The AI Search Shift
Pharma brands score above average compared to most offline sectors, but the stakes are uniquely high - patients and HCPs now use AI assistants to research treatments and suppliers. Brands invisible to AI risk losing consideration at the earliest stage of the purchase journey.
What SearchScore Measures
Eight categories: EEAT content (24%), AI citability (18%), AI platform readiness (12%), structured data (12%), technical SEO (12%), brand authority (10%), topical authority (8%) and platform optimisation (4%). Scores run from 0 to 100.
How to Improve
Most pharma & life sciences brands lose points on structured data and AI citability. Adding schema markup, improving Wikipedia/Wikidata presence, and building EEAT content are the highest-leverage fixes.
Check Your Score
Enter any domain on SearchScore to get a full breakdown across all eight categories, with actionable quick wins specific to your brand.
Why AI visibility matters for Pharma
Healthcare professionals and patients alike are turning to AI assistants for pharmaceutical information. When a clinician asks about treatment guidelines, or a patient researches a newly prescribed medication, the information AI systems provide shapes decisions about treatment adherence and prescribing behaviour. Pharmaceutical companies that ensure accurate, structured information about their products are available online help ensure AI responses are correct.
(How AI search visibility works)
AI visibility also matters for pharmaceutical recruitment, partnerships and investor relations. Researchers evaluating potential collaborators, investors assessing pipeline companies and regulators reviewing submission materials all use AI tools during their due diligence processes.
The life sciences landscape is also becoming more competitive, with biotech startups challenging established pharmaceutical companies. AI visibility allows smaller, innovative companies to be discovered by partners and investors who might otherwise only encounter the major players.
AI visibility challenges in Pharma
Regulatory constraints are the most significant barrier. Pharmaceutical companies must comply with strict codes of practice that govern how medicines can be described, what claims can be made and how safety information must be presented. These constraints often result in content that is technically compliant but too cautious and generic to be useful for AI citation.
The reliance on scientific publications creates a gap. Much of the authoritative information about a pharmaceutical product exists in peer-reviewed journals, conference abstracts and clinical trial databases. While these are valuable sources, they are not always structured in a way that AI assistants can easily parse and cite.
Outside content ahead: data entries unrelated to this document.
theorem StopsFirstAt.succ {k : Nat} {u : State} {why : StopReason} (h : step s = .next t) (hgo : ¬ t.MustStop target)
    (hcancel : cancel n = false) (hrest : StopsFirstAt target maxSteps cancel (n + 1) t k u why) :
    StopsFirstAt target maxSteps cancel n s (k + 1) u why := by
  obtain ⟨hsteps, hbefore, hwhy⟩ := hrest
  refine ⟨(stepTimes_succ h k).trans hsteps, fun j v hj hjk hv => ?_, by rwa [Nat.add_right_comm] at hwhy⟩
  obtain ⟨j, rfl⟩ := Nat.exists_eq_add_of_le' hj
  rw [stepTimes_succ h] at hv
  rcases j.eq_zero_or_pos with rfl | hpos
  · cases hv
    exact ⟨hgo, hcancel⟩
  · rw [← Nat.add_assoc, Nat.add_right_comm]
    exact hbefore j v hpos (by omega) hv

/-- The loop with `n` steps behind it and `fuel` steps left stops at the first step that gives a reason. -/
theorem runLoop_stopsFirstAt {fuel : Nat} (hf : s.faulted = false) (hfuel : 0 < fuel) (hmax : n + fuel = maxSteps) :
    ∃ k u why, runLoop target cancel fuel n s = .stopped u why ∧ 1 ≤ k ∧ k ≤ fuel ∧
      StopsFirstAt target maxSteps cancel n s k u why := by
  induction fuel generalizing n s with
  | zero => omega
  | succ fuel ih =>
    obtain ⟨t, h⟩ := (step_answers_iff s).mpr hf
    rcases t.stopAfter_cases target maxSteps cancel (n + 1) with ⟨why, hstop, hwhy⟩ | ⟨hnone, hgo⟩
    · exact ⟨1, t, why, runLoop_of_stopAfter_some h hstop, le_rfl, by omega, .one h hwhy⟩
    · rw [runLoop_of_stopAfter_none h hnone]
      split
      · next hzero => exact ⟨1, t, .bound, rfl, le_rfl, by omega, .one h ⟨hgo, by omega⟩⟩
      · split
        · next hcancel => exact ⟨1, t, .cancelled, rfl, le_rfl, by omega, .one h ⟨hgo, by omega, hcancel⟩⟩
        · next hpos hcancel =>
          have hft : t.faulted = false := Bool.eq_false_iff.mpr fun e => hgo (.inl e)
          obtain ⟨k, u, why, hrun, hk, hk', hrest⟩ := ih (n := n + 1) hft (by omega) (by omega)
          exact ⟨k + 1, u, why, hrun, by omega, by omega, hrest.succ h hgo (Bool.eq_false_iff.mpr hcancel)⟩

end

/-- Settles O59, by the loop from its start, with no step behind it and all of `MAX_STEPS` left. -/
theorem runStopsForItsReason : Obligations.RunStopsForItsReason := by
  intro s target cancel hf hmax
  have hstart : (s.setRunning true).faulted = false := hf
  obtain ⟨k, u, why, hrun, hk, hk', hsteps, hbefore, hwhy⟩ :=
    runLoop_stopsFirstAt (target := target) (cancel := cancel) hstart hmax (Nat.zero_add _)
  rw [Nat.zero_add] at hwhy
  refine ⟨k, u, why, ?_, hk, hk', hsteps, fun j v hj hjk hv => ?_, hwhy⟩
  · rw [State.runTo, hrun]
    rfl
  · simpa using hbefore j v hj hjk hv

end Sys2Proof.Machine

/-! PROOFS. The cost family: what each shared step returns where every word access costs the same (R86, R269). -/

namespace Sys2Proof.Machine

/-- The step from `s` to `t` returns `cost` and adds it to the counter (R86). -/
def ReturnsCost (s t : State) (cost : Nat) : Prop :=
  t.out.cost = some cost ∧ t.cycles = addCycles s.cycles cost

theorem Ends.returnsCost {s t : State} {pc' p' : Word} {cost : Nat} {ill : Option IllegalSignal}
    (h : Ends s t pc' p' cost ill) : ReturnsCost s t cost := by
  obtain ⟨-, -, hcycles, hout, -⟩ := h
  exact ⟨by rw [hout], hcycles⟩

theorem SameButMemory.eq_with_regs_ccr_mem {s u : State} (h : SameButMemory s u) :
    u = { s with regs := u.regs, ccr := u.ccr, mem := u.mem } := by
  unfold SameButMemory at h
  rw [h]

section
variable {s t : State} {c : Nat} (hc : s.cfg.memCost = { base := c, table := [] })
include hc

/-! ## Accesses -/

theorem memCost_uniform (kind : AccessKind) (a : Word) : memCost s.cfg.memCost kind a = c := by
  rw [hc]
  rfl

theorem State.fetchCost_uniform : s.fetchCost = c := memCost_uniform hc .read s.pc

theorem State.readByteZext_uniform {ea v : Word} {cd : Nat} (h : s.readByteZext ea = some (v, cd)) : cd = c := by
  rcases s.readByteZext_cases ea with ⟨_, e⟩ | ⟨_, e⟩ <;> rw [e] at h <;> cases h
  exact memCost_uniform hc .read _

/-- A load of either width is one word read. -/
theorem State.readWordOrByte_uniform {ea v : Word} {cd : Nat} (h : s.readWordOrByte ea = some (v, cd)) : cd = c := by
  cases hodd : ea.getLsbD 0
  · rw [State.readWordOrByte_of_even hodd] at h
    obtain ⟨_, _, rfl⟩ := State.readWord_eq_some_iff.mp h
    exact memCost_uniform hc .read ea
  · rw [State.readWordOrByte_of_odd hodd] at h
    exact State.readByteZext_uniform hc h

/-- A byte write reads its word and writes it. -/
theorem State.writeByte_uniform {ea : Word} {b : Byte} {s' : State} {cd : Nat} (h : s.writeByte ea b = some (s', cd)) :
    SameButMemory s s' ∧ c + cd = 3 * c := by
  obtain ⟨_, rfl, rfl⟩ := State.writeByte_eq_some_iff.mp h
  rw [memCost_uniform hc, memCost_uniform hc]
  exact ⟨s.setWordAt_sameButMemory _ _, by omega⟩
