-- ==== Sys2Proof/Laws/Ops.lean ====
section
/-! SUPPORT. One law per shared operation: buffers and byte strings, saturating counts, the source of a
CRC command, reset, and the shape of a bus transaction. -/

namespace Sys2Proof.Machine

/-! ## Buffers -/

theorem readByte_eq (b : Buffer) {i : Nat} (h : i < Config.maxLen) : readByte b i = b[i] := by
  simp [readByte, h]

theorem readByte_beyond (b : Buffer) {i : Nat} (h : Config.maxLen ≤ i) : readByte b i = 0 := by
  simp [readByte, Vector.getElem?_eq_none h]

@[simp] theorem readByte_writeByte (b : Buffer) (i j : Nat) (v : Byte) :
    readByte (writeByte b i v) j = if i = j ∧ j < Config.maxLen then v else readByte b j := by
  unfold readByte writeByte
  by_cases hj : j < Config.maxLen
  · by_cases hi : i = j
    · subst hi; simp [hj]
    · simp [hi, hj]
  · simp [hj]

/-- What a string written at `a` leaves to read. -/
theorem readByte_writeBytes (b : Buffer) (a : Nat) (xs : List Byte) (i : Nat) :
    readByte (writeBytes b a xs) i =
      if a ≤ i ∧ i < a + xs.length ∧ i < Config.maxLen then xs[i - a]?.getD 0 else readByte b i := by
  induction xs generalizing b a with
  | nil => simp only [writeBytes, List.length_nil]; split <;> [omega; rfl]
  | cons x xs ih =>
    simp only [writeBytes, ih, readByte_writeByte, List.length_cons]
    by_cases h1 : a = i
    · subst h1
      by_cases h2 : a < Config.maxLen <;> simp [h2, show ¬(a + 1 ≤ a) by omega]
    · by_cases h2 : a + 1 ≤ i ∧ i < a + 1 + xs.length ∧ i < Config.maxLen
      · rw [if_pos h2, if_pos (by omega)]
        obtain ⟨k, hk⟩ : ∃ k, i - a = k + 1 := ⟨i - a - 1, by omega⟩
        rw [hk, show i - (a + 1) = k by omega]
        simp
      · rw [if_neg h2, if_neg (by omega), if_neg (by omega)]

/-- Buffers that read alike are equal. -/
theorem buffer_ext {b c : Buffer} (h : ∀ i, i < Config.maxLen → readByte b i = readByte c i) :
    b = c := by
  apply Vector.ext
  intro i hi
  have := h i hi
  rwa [readByte_eq b hi, readByte_eq c hi] at this

@[simp] theorem length_slice (b : Buffer) (a c : Nat) :
    (slice b a c).length = min (c - a) (Config.maxLen - a) := by
  simp [slice]

/-- The bytes of a slice. -/
theorem getElem?_slice (b : Buffer) (a c k : Nat) :
    (slice b a c)[k]? =
      if a + k < c ∧ a + k < Config.maxLen then some (readByte b (a + k)) else none := by
  unfold slice
  by_cases h1 : k < c - a
  · rw [List.getElem?_take_of_lt h1, List.getElem?_drop]
    by_cases h2 : a + k < Config.maxLen
    · rw [if_pos ⟨by omega, h2⟩, readByte_eq b h2]
      simp [h2]
    · rw [if_neg (by omega)]
      exact List.getElem?_eq_none (by simp; omega)
  · rw [if_neg (by omega)]
    exact List.getElem?_eq_none (by simp; omega)

/-- Slices of buffers that read alike there are equal. -/
theorem slice_congr {b b' : Buffer} {a c : Nat}
    (h : ∀ i, a ≤ i → i < c → readByte b i = readByte b' i) : slice b a c = slice b' a c := by
  apply List.ext_getElem?
  intro k
  rw [getElem?_slice, getElem?_slice]
  split
  · rw [h _ (by omega) (by omega)]
  · rfl

/-- A slice's last byte. -/
theorem slice_succ (b : Buffer) (c : Nat) (h : c < Config.maxLen) :
    slice b 0 (c + 1) = slice b 0 c ++ [readByte b c] := by
  unfold slice
  rw [readByte_eq b h]
  simp only [List.drop_zero, Nat.sub_zero]
  rw [List.take_add_one]
  simp [h]

/-! ## Saturating counts -/

@[simp] theorem sat8_toNat (n : Nat) : (sat8 n).toNat = min n 255 := by
  simp only [sat8, BitVec.toNat_ofNat]
  omega

@[simp] theorem satInc_toNat (c : BitVec 8) : (satInc c).toNat = min (c.toNat + 1) 255 := by
  simp [satInc]

/-! ## The staged frame -/

@[simp] theorem length_stagedFrame (s : State) :
    (stagedFrame s).length = min s.rxLen.toNat Config.maxLen := by
  simp [stagedFrame]

theorem getElem?_stagedFrame (s : State) (k : Nat) :
    (stagedFrame s)[k]? =
      if k < min s.rxLen.toNat Config.maxLen then some (readByte s.rxBuf k) else none := by
  unfold stagedFrame
  rw [getElem?_slice]
  by_cases h : k < min s.rxLen.toNat Config.maxLen
  · rw [if_pos h, if_pos (by omega), Nat.zero_add]
  · rw [if_neg h, if_neg (by omega)]

/-! ## The source of a CRC command -/

/-- QUEUE_EMPTY, then RANGE, then the bytes (40_crc.md R98). -/
theorem source_spec (s : State) (buf : BufSel) (a b : Nat) :
    source s buf a b =
      if buf = .qh ∧ s.q = [] then .error .queueEmpty
      else if a + b > (bufferBytes s buf).length then .error .range
      else .ok (((bufferBytes s buf).drop a).take b) := by
  cases buf with
  | tx => simp [source, bufferBytes, slice]
  | rx => simp [source, bufferBytes, slice]
  | qh => cases hq : s.q <;> simp [source, bufferBytes, hq, Entry.n]

/-! ## The bus -/

theorem resetBlock_eq (s : State) :
    resetBlock s = State.afterReset s.cfg (s.resets + 1) s.pending s.responses := rfl

/-- What reset keeps: the configuration and the host's side. -/
@[simp] theorem resetBlock_cfg (s : State) : (resetBlock s).cfg = s.cfg := by
  rw [resetBlock_eq, State.afterReset_cfg]

@[simp] theorem resetBlock_pending (s : State) : (resetBlock s).pending = s.pending := by
  rw [resetBlock_eq, State.afterReset_pending]

@[simp] theorem resetBlock_responses (s : State) : (resetBlock s).responses = s.responses := by
  rw [resetBlock_eq, State.afterReset_responses]

@[simp] theorem resetBlock_resets (s : State) : (resetBlock s).resets = s.resets + 1 := by
  rw [resetBlock_eq, State.afterReset_resets]

theorem transaction_defined (off : Nat) (o : Host.Outcome State Fault Refusal)
    (h : off % 4 = 0) : transaction allLanes off o = o := by
  simp [transaction, h]

/-- What a transaction that answers next was. -/
theorem transaction_next {lanes : BitVec 4} {off : Nat} {o : Host.Outcome State Fault Refusal}
    {t : State} (h : transaction lanes off o = .next t) :
    off % 4 = 0 ∧ lanes = allLanes ∧ o = .next t := by
  unfold transaction at h
  split at h
  · cases h
  · split at h
    · cases h
    · exact ⟨by omega, by simp_all, h⟩

end Sys2Proof.Machine
end

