-- ==== Sys2Proof/Laws/Bus.lean ====
section
/-! SUPPORT. What a command, a host action and a step can do, said once: every command completes, and a
host action that completes is one of four. -/

namespace Sys2Proof.Machine

/-! ## The address map -/

/-- A named register stands at its own offset only. -/
theorem offset_of_target {off : Nat} {r : Reg} (h : target off = .reg r) : off = r.offset := by
  unfold target at h
  split at h
  · rename_i r' hf
    cases h
    have := List.find?_some hf
    exact (of_decide_eq_true this).symm
  · split at h <;> cases h

/-- Beyond the map every offset is unlisted (20_memory.md R57; log 8). -/
theorem target_beyond {off : Nat} (h : 0x400 ≤ off) : target off = .unmapped := by
  have hr : Reg.all.find? (fun r => r.offset = off) = none := by
    rw [List.find?_eq_none]
    intro r _ he
    have := of_decide_eq_true he
    cases r <;> simp only [Reg.offset] at this <;> omega
  have hw : ∀ b, windowIndex b off = none := by
    intro b
    cases b <;> simp only [windowIndex, window] <;> exact if_neg (by omega)
  simp [target, hr, hw]

/-! ## Commands -/

theorem runCommand_error {v : Word} {c : CmdError} (s : State) (h : decode v = .error c) :
    runCommand v s = .next (s.raise c v) := by
  simp [runCommand, h]

theorem runCommand_ok {v : Word} {i : Instr} (s : State) (h : decode v = .ok i) :
    runCommand v s = exec i s := by
  simp [runCommand, h]

/-- Every command completes (00_scope.md R15). -/
theorem exec_completes (i : Instr) (s : State) : ∃ t, exec i s = .next t := by
  cases i with
  | nop => exact ⟨_, rfl⟩
  | hdr mid idx => exact ⟨_, rfl⟩
  | fin f len => simp only [exec, execFin]; split <;> exact ⟨_, rfl⟩
  | crc8 b x y => simp only [exec, execCrc8]; split <;> exact ⟨_, rfl⟩
  | crc16 b x y => simp only [exec, execCrc16]; split <;> exact ⟨_, rfl⟩
  | arm => exact ⟨_, rfl⟩
  | disarm => exact ⟨_, rfl⟩
  | push => simp only [exec, execPush]; split <;> [skip; (split <;> [skip; split])] <;> exact ⟨_, rfl⟩
  | pop => simp only [exec, execPop]; split <;> exact ⟨_, rfl⟩
  | flush => exact ⟨_, rfl⟩

theorem runCommand_completes (v : Word) (s : State) : ∃ t, runCommand v s = .next t := by
  cases h : decode v with
  | error c => exact ⟨_, runCommand_error s h⟩
  | ok i => rw [runCommand_ok s h]; exact exec_completes i s

/-! ## Host actions -/

/-- A write of anything but CMD stores to its target. -/
theorem busWrite_store {off : Nat} (v : Word) (s : State) (h : target off ≠ .reg .cmd) :
    busWrite off v s = .next (writeTarget s v (target off)) := by
  unfold busWrite
  split
  · exact absurd (by assumption) h
  · rfl

/-- All a completed host action can have been: a reset, a Read, a command, or a store to a register or
window. -/
theorem perform_next_cases {a : HostAction} {s t : State} (h : perform a s = .next t) :
    (a = .reset ∧ t = resetBlock s) ∨
    (∃ off, a = .read allLanes off ∧ off % 4 = 0 ∧
      t = s.setResponses (s.responses ++ [readTarget s (target off)])) ∨
    (∃ v, a = .write allLanes 0x000 v ∧ runCommand v s = .next t) ∨
    (∃ off v, a = .write allLanes off v ∧ off % 4 = 0 ∧ target off ≠ .reg .cmd ∧
      t = writeTarget s v (target off)) := by
  cases a with
  | reset => exact .inl ⟨rfl, by simpa [perform] using h.symm⟩
  | read lanes off =>
    obtain ⟨ha, rfl, hn⟩ := transaction_next h
    exact .inr (.inl ⟨off, rfl, ha, by simpa [busRead] using hn.symm⟩)
  | write lanes off v =>
    obtain ⟨ha, rfl, hn⟩ := transaction_next h
    by_cases hc : target off = .reg .cmd
    · have h0 : off = 0x000 := offset_of_target hc
      subst h0
      exact .inr (.inr (.inl ⟨v, rfl, hn⟩))
    · rw [busWrite_store v s hc] at hn
      exact .inr (.inr (.inr ⟨off, v, rfl, ha, hc, by simpa using hn.symm⟩))

/-- A step performs the next action. -/
theorem step_performs {s : State} {a : HostAction} {rest : List HostAction}
    (h : s.pending = a :: rest) : step s = perform a (s.setPending rest) := by
  simp [step, performNext, h]

end Sys2Proof.Machine
end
Medical terminology also creates accessibility challenges. The language used in pharmaceutical communications is necessarily precise, but it differs significantly from the language patients use when asking AI assistants questions about their health and medications.
How to improve your Pharma AI visibility
Pharmaceutical companies should create compliant, structured content that ensures accurate AI representation while meeting regulatory requirements.
Publish Comprehensive Product Information Pages
Create public pages with approved product information including indications, mechanism of action, administration guidance and safety data presented in clear, structured HTML. This gives AI systems accurate, citable content rather than relying on third-party sources.
Create Patient-Friendly Educational Content
Publish educational materials that explain diseases, treatment pathways and therapeutic areas in plain language. This content bridges the gap between technical prescribing information and the questions patients ask AI assistants, while remaining compliant with regulatory guidelines.
Maintain Structured Clinical Trial Data
Ensure clinical trial registrations and results are available in structured formats on your website, complementing registry databases. AI systems reference trial data when answering queries about treatment evidence, and accessible structured data increases citation accuracy.
Build Researcher and KOL Profiles
Create profiles for key opinion leaders and researchers associated with your therapeutic areas. Named experts with verifiable credentials add authority to your content and are frequently cited by AI systems when answering specialist queries.
Implement MedicalWebPage Schema Markup
Add structured data to your medical and pharmaceutical content identifying the content type, audience (professional or patient), last reviewed date and author credentials. This helps AI systems accurately categorise and assess the reliability of your content.
Pharma AI Visibility FAQ
Can pharmaceutical companies publish product information that AI systems will cite?
Yes, within regulatory boundaries. Approved product information, patient leaflets and educational materials about disease areas and treatment pathways can all be published as structured web content. The key is ensuring accuracy, appropriate audience targeting and clear labelling of information type.
How can biotech startups build AI visibility?
Biotech startups should focus on publishing clear descriptions of their technology platform, pipeline status, therapeutic focus areas and team expertise. Creating structured content about the science behind their approach and maintaining up-to-date trial information gives AI systems the material needed to accurately describe and recommend the company to researchers, investors and potential partners.